The language of Matlab and R are very good choices for the data statistical engineer. R language is dedicated in statistical computing and graphics that contain many built-in and customized packages. It operates on vector, data frame and array and provides many math statistical functions.
In a previous post regarding RHadoop, I talked about the RHadoop, a standalone project to bring R and Hadoop together. This enables people to make use of a distributed computing engine in the R environment.
The Spark community has released sparkR in version 1.4, a good initiative that enables data scientists to be more flexible on producing value out of data lakes with a powerful computation engine. Recently, we have upgraded our spark nodes to version 1.4, and we see the feature for R was designed similarly to other existing ones such as Java, Scala and Python.

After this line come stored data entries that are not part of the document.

-- ==== Sys2Proof/Machine/Housekeeping.lean ====
section
/-! DEFINITION. The housekeeping converter and its rounds (R365, R366, R370, R387), the thermal limit (R367, R368), supply
hold (R371–R373) and Gale (R374, R375). -/

namespace Sys2Proof.Machine

/-! ### Conversions (R365, R366) -/

def convOf (t : Tbl Conv) (i : Nat) : Conv := tget {} t i

/-- Channel i of the converter exists on the variant. -/
def convPresent (s : State) (i : Nat) : Bool := i < 96 && (40 ≤ i || tierPresent s.variant (i / 2))

/-- The tier sensor's logic is in reset: the reading of the round before stands (R460). -/
def convKept (s : State) (i : Nat) : Bool := i < 40 && (s.tier (i / 2)).inReset

/-- The reference check: channels 88, 89 and 90 within 4 mV. -/
def refPasses (t : Tbl Conv) : Bool :=
  [(88, (1200 : Int)), (89, 0), (90, 2000)].all (fun e => decide (iabs ((convOf t e.1).value - e.2) ≤ 4))

/-- HOUSEKEEPING_CONVERSION (R365): the channel of the slot; an absent channel's slot stays idle. A code at either end of
the range is marked, and channel 90 is where the reference check is judged (R366). -/
def execHousekeepingConversion (code : Word) (value : Int) (s : State) : Host.Outcome State Fault Refusal :=
  answer s (
    let i := s.hkp.slot.toNat
    if 96 ≤ i then s
    else
      let x : Conv :=
        if convKept s i then convOf s.hkp.last i
        else { code := code, value := value, atEnd := code = 0 || code = 0xFFFFFF }
      let now := if convPresent s i then tset {} s.hkp.now i x else s.hkp.now
      let s := { s with hkp := { s.hkp with slot := s.hkp.slot + 1, now := now } }
      if i = 90 && !refPasses now then raise s 0x26 0 else s)

/-- A temperature that R191 and R366 admit. -/
def Conv.temp (x : Conv) : Option Int :=
  if !x.atEnd && decide (-640 ≤ x.value) && decide (x.value ≤ 2400) then some x.value else none

/-- The rails: first voltage channel, how many, current channel, and the range of R469 in 0.5 mV. -/
def rails : List (Nat × Nat × Nat × Int × Int) :=
  [(64, 4, 80, 1425, 1575), (68, 2, 81, 1520, 1680), (70, 4, 82, 2090, 2310), (74, 2, 83, 3420, 3780),
   (76, 1, 84, 1552, 1648), (77, 1, 85, 2328, 2472), (78, 1, 86, 3420, 3780), (79, 1, 87, 1520, 1680)]

def railOut (t : Tbl Conv) (r : Nat × Nat × Nat × Int × Int) : Bool :=
  (List.range r.2.1).any (fun k =>
    let v := 2 * (convOf t (r.1 + k)).value
    decide (v < r.2.2.2.1) || decide (r.2.2.2.2 < v))

/-- Voltage times current of a rail in 1/40,000 W, at the mean of its readings. -/
def railPower (t : Tbl Conv) (r : Nat × Nat × Nat × Int × Int) : Int :=
  ((List.range r.2.1).map (fun k => (convOf t (r.1 + k)).value)).foldl (· + ·) 0 * (convOf t r.2.2.1).value * (4 / r.2.1 : Nat)

/-- Package power of a round in 1/40,000 W. -/
def powerOf (t : Tbl Conv) : Nat := ((rails.map (railPower t)).foldl (· + ·) 0).toNat

/-- Publish package power, and count the run of rounds above the limit (R370). -/
def publishPower (s : State) : State :=
  let w := powerOf s.hkp.last
  let s := { s with pwr := { s.pwr with power := BitVec.ofNat 12 (min 4095 (w * 16 / 40000)) } }
  if w ≤ 5 * s.pwr.limEff.toNat * 40000 then { s with pwr := { s.pwr with overRun := 0 } }
  else if s.pwr.overRun = 5 then raise { s with pwr := { s.pwr with overRun := 0 } } 0x24 0
  else { s with pwr := { s.pwr with overRun := s.pwr.overRun + 1 } }

/-! ### The round's results -/

/-- Reading of channel i as the round published it; none from a round that failed its check. -/
def published (s : State) (i : Nat) : Option Int := if s.hkp.lastOk then (convOf s.hkp.last i).temp else none

def crownReadings (s : State) : List (Option Int) := (List.range 24).map (fun i => published s (40 + i))

def maxTemp (xs : List (Option Int)) : Option Int :=
  (xs.filterMap id).foldl (fun (a : Option Int) v => match a with | some x => some (max x v) | none => some v) none

def publishTiers (s : State) : State :=
  foldS ((List.range 20).filter (tierPresent s.variant)) (fun s t =>
    publishTier s t (published s (2 * t)) (published s (2 * t + 1)) s.hkp.fenced) s

/-- T_ch and the drift of a channel; beyond 20 °C the set is stale, beyond 30 °C a Survey starts (R386, R387). -/
def publishDrift (s : State) (c : Nat) : State :=
  let s := s.modTrnOf c (fun t => { t with tCh := chanTemp s c })
  let d := driftOf s c
  let s := s.modTrnOf c (fun t => { t with stale := t.stale || decide (320 ≤ iabs d) })
  let a := (s.trnOf c).action
  if 480 < iabs d && !chanFenced s c && (s.chan c).st ≠ .closed && a ≠ .survey && a ≠ .suspended &&
      (s.sprOf c).st ≠ .rescue then wantSurvey s c 3
  else s

/-- Some tier's hot flag is set. -/
def tierHot (s : State) : Bool := (List.range 20).any (fun t => tierPresent s.variant t && (s.tier t).hot)

/-- L_therm at the end of a round (R368); a fenced converter holds it at the floor (R341). -/
def thermStep (s : State) : State :=
  let crown := crownReadings s
  let fl := floorNow s
  let lt := s.pwr.ltherm.toNat
  let top := maxTemp crown
  let hot := match top with | some v => decide (1600 < v) | none => true
  let s := { s with pwr := { s.pwr with
    crownMax := top
    crownHot := hot
    peak := maxTemp [s.pwr.peak, top] } }
  if s.hkp.fenced then { s with pwr := { s.pwr with ltherm := BitVec.ofNat 5 fl, cool := 0 } }
  else if hot || tierHot s then
    let s := { s with pwr := { s.pwr with cool := 0 } }
    if fl < lt then
      perf (raise { s with pwr := { s.pwr with
        ltherm := BitVec.ofNat 5 (lt - 1)
        stepsDown := sat s.pwr.stepsDown 1 } } 0x29 0) 0x581 0 1
    else s
  else if crown.all (fun x => match x with | some v => decide (v ≤ 1552) | none => false) then
    if s.pwr.cool.toNat < 7 then { s with pwr := { s.pwr with cool := s.pwr.cool + 1 } }
    else if lt < s.tables.limit.toNat then
      { s with pwr := { s.pwr with
        cool := 0
        ltherm := BitVec.ofNat 5 (lt + 1)
        stepsUp := sat s.pwr.stepsUp 1 } }
    else { s with pwr := { s.pwr with cool := 0 } }
  else { s with pwr := { s.pwr with cool := 0 } }

/-- A temperature as the registers give it: 12 bits, saturated above, 0x800 with none (R381). -/
def temp12 (x : Option Int) : BitVec 12 :=
  match x with
  | some v => BitVec.ofInt 12 (min v 2047)
  | none => 0x800

/-- The reading that declares Gale (R374): kind, sensor and value, the crown's sensors first. -/
def galeReading (s : State) : Option (Bool × Nat × Int) :=
  let hit := fun (i : Nat) (lim : Int) => match published s i with
    | some v => if lim ≤ v then some v else none
    | none => none
  match (List.range 24).findSome? (fun i => (hit (40 + i) 1840).map (fun v => (false, i, v))) with
  | some r => some r
  | none => (List.range 20).findSome? (fun t =>
      if !tierPresent s.variant t then none
      else (maxTemp [hit (2 * t) 1760, hit (2 * t + 1) 1760]).map (fun v => (true, t, v)))

/-- Gale is declared (R374, R375). -/
def declareGale (s : State) (kind : Bool) (sensor : Nat) (v : Int) : State :=
  let s := { s with pwr := { s.pwr with
    gale := true
    galeDone := false
    galeWb := false
    galeKind := kind
    galeSensor := BitVec.ofNat 5 sensor
    galeRead := temp12 (some v) } }
  enterFatal (raise { s with pins := { s.pins with thermtripN := false } } 0x28 0) true

/-- HOUSEKEEPING_ROUND_END (R366–R370, R374, R387). -/
def execHousekeepingRoundEnd (s : State) : Host.Outcome State Fault Refusal :=
  answer s (
    if s.hkp.slot.toNat ≠ 96 then s
    else
      let ok := refPasses s.hkp.now
      let s := { s with hkp := { s.hkp with
        slot := 0
        refOk := ok
        lastOk := ok
        rounds := s.hkp.rounds + 1
        last := s.hkp.now
        now := [] } }
      let s := if ok && rails.any (railOut s.hkp.last) then raise s 0x25 0 else s
      let s := if ok then publishPower s else s
      let s := if (crownReadings s).any (·.isNone) then raise s 0x2A 0 else s
      let s := publishTiers s
      let s := foldS (List.range 32) publishDrift s
      let s := recomputePower (thermStep s)
      let s := if ok then bistAbortAll s (fun b => b.busy && !railGood s b.kind.toNat) else s
      if s.flt.gale then s
      else match galeReading s with
        | some (k, i, v) => declareGale s k i v
        | none => s)

/-! ### The fabric manager's cap (R367) -/

/-- A write of PWR_CTRL: above the sheet's limit or below 40 W it is refused. L_eff follows at the round's end. -/
def powerCapWrite (data : Word) (s : State) : Status × State :=
  let v := data.extractLsb' 19 5
  if s.tables.limit.toNat < v.toNat || v.toNat < 8 then (.refused, s)
  else (.ok, { s with pwr := { s.pwr with limFm := v } })

/-- POWER_CAP_WRITE. -/
def execPowerCapWrite (via : Via) (data : Word) (s : State) : Host.Outcome State Fault Refusal :=
  answer s (mgmtWrite s via .pwr 0 data (powerCapWrite data))

/-! ### Supply hold (R371–R373) -/

/-- A comparator's trip counts its source and shows as a cause. -/
def tripRails (s : State) (dram core : Bool) : State :=
  let newD := dram && !s.pwr.causeDram
  let newC := core && !s.pwr.causeCore
  let s := { s with pwr := { s.pwr with
    dramLow := s.pwr.dramLow || dram
    coreLow := s.pwr.coreLow || core
    causeDram := s.pwr.causeDram || dram
    causeCore := s.pwr.causeCore || core } }
  let s := if newD then raise s 0x20 0 else s
  if newC then raise s 0x21 0 else s

/-- A Survey that sweeps stands still through a supply hold, and sweeps on after it (R392). -/
def holdSweeps (f : State → Nat → State) (s : State) : State :=
  foldS ((List.range 32).filter (fun c => (s.trnOf c).action = .survey)) f s

/-- SUPPLY_HOLD_ENTRY (R372): NORMAL to HOLD, or the other comparator trips as well. -/
def execSupplyHoldEntry (dram core : Bool) (s : State) : Host.Outcome State Fault Refusal :=
  answer s (
    if !(dram || core) then s
    else if s.pwr.hold then tripRails s dram core
    else
      let s := holdSweeps pauseSweep s
      let s := { s with pwr := { s.pwr with
        hold := true
        lost := false
        causeDram := false
        causeCore := false
        holds := sat s.pwr.holds 1 } }
      let s := tripRails { s with tel := { s.tel with heldSince := true } } dram core
      let s := bistAbortAll (spoilAll s) (fun _ => true)
      foldS (List.range 32) settleChan s)

/-- SUPPLY_HOLD_RELEASE (R372): `us` is how long the hold lasted. -/
def execSupplyHoldRelease (us : Nat) (s : State) : Host.Outcome State Fault Refusal :=
  answer s (
    if !s.pwr.hold then s
    else
      let s := holdSweeps resumeSweep s
      let s := { s with pwr := { s.pwr with
        hold := false
        dramLow := false
        coreLow := false
        holdMax := BitVec.ofNat 24 (max s.pwr.holdMax.toNat (min us (2 ^ 24 - 1))) } }
      foldS (List.range 32) (fun s c => settleChan (settlePoint s c) c) (resumeFuses s))

/-- SUPPLY_LOST (R372): 1 ms from entry without release; the event classifies as Fatal. -/
def execSupplyLost (s : State) : Host.Outcome State Fault Refusal :=
  answer s (
    if s.pwr.hold && !s.pwr.lost then raise { s with pwr := { s.pwr with lost := true } } 0x22 0 else s)

/-! ### Gale (R375) -/

/-- Gale parks domain d: a cipher that parks loses its slots. -/
def galeOff (s : State) (d : Nat) : State :=
  let x := s.dom d
  if d = 0 || !domPresent s.variant d || x.st = .off || x.st = .held then s
  else
    let s := s.setDom d { x with
      st := .off
      enable := false
      latched := false
      queued := false
      waiting := false
      cycWaking := false
      transitions := if x.st = .parking then x.transitions else sat x.transitions 1 }
    if d = 45 then cipherParked s
    else if 9 ≤ d && d ≤ 40 then
      s.modChan (d - 9) (fun ch => { ch with st := if ch.st = .fenced then .fenced else .closed })
    else s

/-- GALE_ORDERED_SET_END (R118, R375): the transmitters are idle and the port's domain parks. -/
def execGaleOrderedSetEnd (n : Nat) (s : State) : Host.Outcome State Fault Refusal :=
  answer s (
    if (s.port n).st = .signalDown && (s.port n).orderedSet = some true then galeOff (portOff s n) (1 + n) else s)

/-- GALE_WRITEBACK_DONE (R375): dirty lines are in the tiers, or lost where SUPPLY_LOST followed; every rank sleeps. -/
def execGaleWritebackDone (s : State) : Host.Outcome State Fault Refusal :=
  answer s (
    if s.flt.gale && !s.pwr.galeWb && (!s.pwr.hold || s.pwr.lost) then
      let s := if s.pwr.lost then s else drainAll s
      let s := foldS (List.range 32) (fun s c =>
        sleepRanks (closeRows (s.modChan c (fun ch => { ch with lb := [], wrq := [], wrWait := [] })) c) c) s
      { s with pwr := { s.pwr with galeWb := true } }
    else s)

/-- GALE_PARK (R375): PD9–PD51 are parked and PWR_GALE.done is set. -/
def execGalePark (s : State) : Host.Outcome State Fault Refusal :=
  answer s (
    if s.flt.gale && s.pwr.galeWb && !s.pwr.galeDone then
      let s := foldS ((List.range 43).map (9 + ·)) galeOff s
      { s with pwr := { s.pwr with galeDone := true } }
    else s)

end Sys2Proof.Machine
end

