-- ==== Sys2Proof/Machine/Beat.lean ====
section
/-! DEFINITION. The beat edge (R51, R55, R59, R62–R64, R133, R144, R198): the count, an epoch load, and what is counted per
beat. -/

namespace Sys2Proof.Machine

/-- Flows whose window length does not divide 2^48 (R64). -/
def oddWindow (c : FlowCfg) : Bool := 2 ^ 48 % c.window ≠ 0

/-- What a jump of the count does to the schedules: open windows of the flows that `sel` picks close unjudged, and tiers
whose slots come to lie too far apart are charged. -/
def countJumps (s : State) (sel : FlowCfg → Bool) : State := chargeSlots (loadWindows s sel) (List.range 20)

/-- An epoch load (R55, R63): the count has its new value. -/
def epochLoad (s : State) : State :=
  let s := s.setMer { s.mer with
    count := s.mer.epochNext
    epochLoaded := s.mer.epochNext
    arm := false
    marked := false
    aligned := true }
  let s := resetInst { s with flw := { s.flw with clean := 0 } } 0x3B 0
  countJumps s (fun _ => true)

/-- The count advances, or is loaded at a marked edge while a load is armed. -/
def advanceCount (s : State) : State :=
  if s.mer.arm && s.mer.marked then epochLoad s
  else
    let n := s.mer.count + 1
    let s := s.setMer { s.mer with count := n, marked := false }
    if n = 0 then countJumps s oddWindow else s

/-- A port counts consecutive beats with a BEAT message, and its credit returns start anew (R122, R369). -/
def Port.beat (p : Port) : Port :=
  { p with
    markBeats := if p.markSeen then min 1024 (p.markBeats + 1) else 0
    markSeen := false
    retRead := 0
    retWrite := 0 }

/-- Counters of beats (R433). -/
def countBeat (s : State) : State :=
  let s := perf s 0x000 0 1
  let s := if s.flw.shortfall then perf s 0x104 0 1 else s
  let s := if s.pwr.hold then perf s 0x580 0 1 else s
  let s := if s.pwr.floorBound then perf s 0x582 0 1 else s
  foldS ((s.chans.filter (fun e => 64 ≤ e.2.rdq.length)).map (·.1)) (fun s c => perf s 0x208 c 1) s

/-- Per-beat caps start anew. -/
def freshBeat (s : State) : State :=
  { s with
    ports := remake {} Port.beat s.ports
    engs := remake {} (fun e => { e with issued := 0 }) s.engs
    chans := remake {} (fun ch => { ch with acts := 0 }) s.chans }

/-- The count of beats without a reference (R59). -/
def countLoss (s : State) : State :=
  if s.mer.st = .holdover then s.setMer { s.mer with lossBeats := sat s.mer.lossBeats 1 } else s

/-- BEAT_EDGE (R51). The crown's counters stand still once Gale has stopped its clocks (R375). An access held for a domain
that has left WAKING otherwise than to ON completes here. -/
def execBeatEdge (s : State) : Host.Outcome State Fault Refusal :=
  answer s (
    let s := { s with elapsed := s.elapsed + 1 }
    let s := refillCredits (countLoss (freshBeat s))
    let s := advanceCount s
    replay (startupNext (if s.flt.gale && s.pwr.galeDone then s else countBeat s)))

end Sys2Proof.Machine
end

The following are quick steps to have bite on the sparkR:
- Sign into your master nodes that have been clustered with root privilege.
- Install the R environment; by default, there should be no R run time env in your cluster.
- Visit the folder /spark-1.4.0-bin-hadoop2.6/bin.
- Execute the shell ./sparkR.
- It would go into a standalone R interface and you can write R code.
- Test with the example below. You can refer to API doc for further reference.
# Initialize SparkContext and SQLContext, actually this two variables have been initialized if you to use sparkR script
#sc <- sparkR.init(appName=”SparkR-DataFrame-example”)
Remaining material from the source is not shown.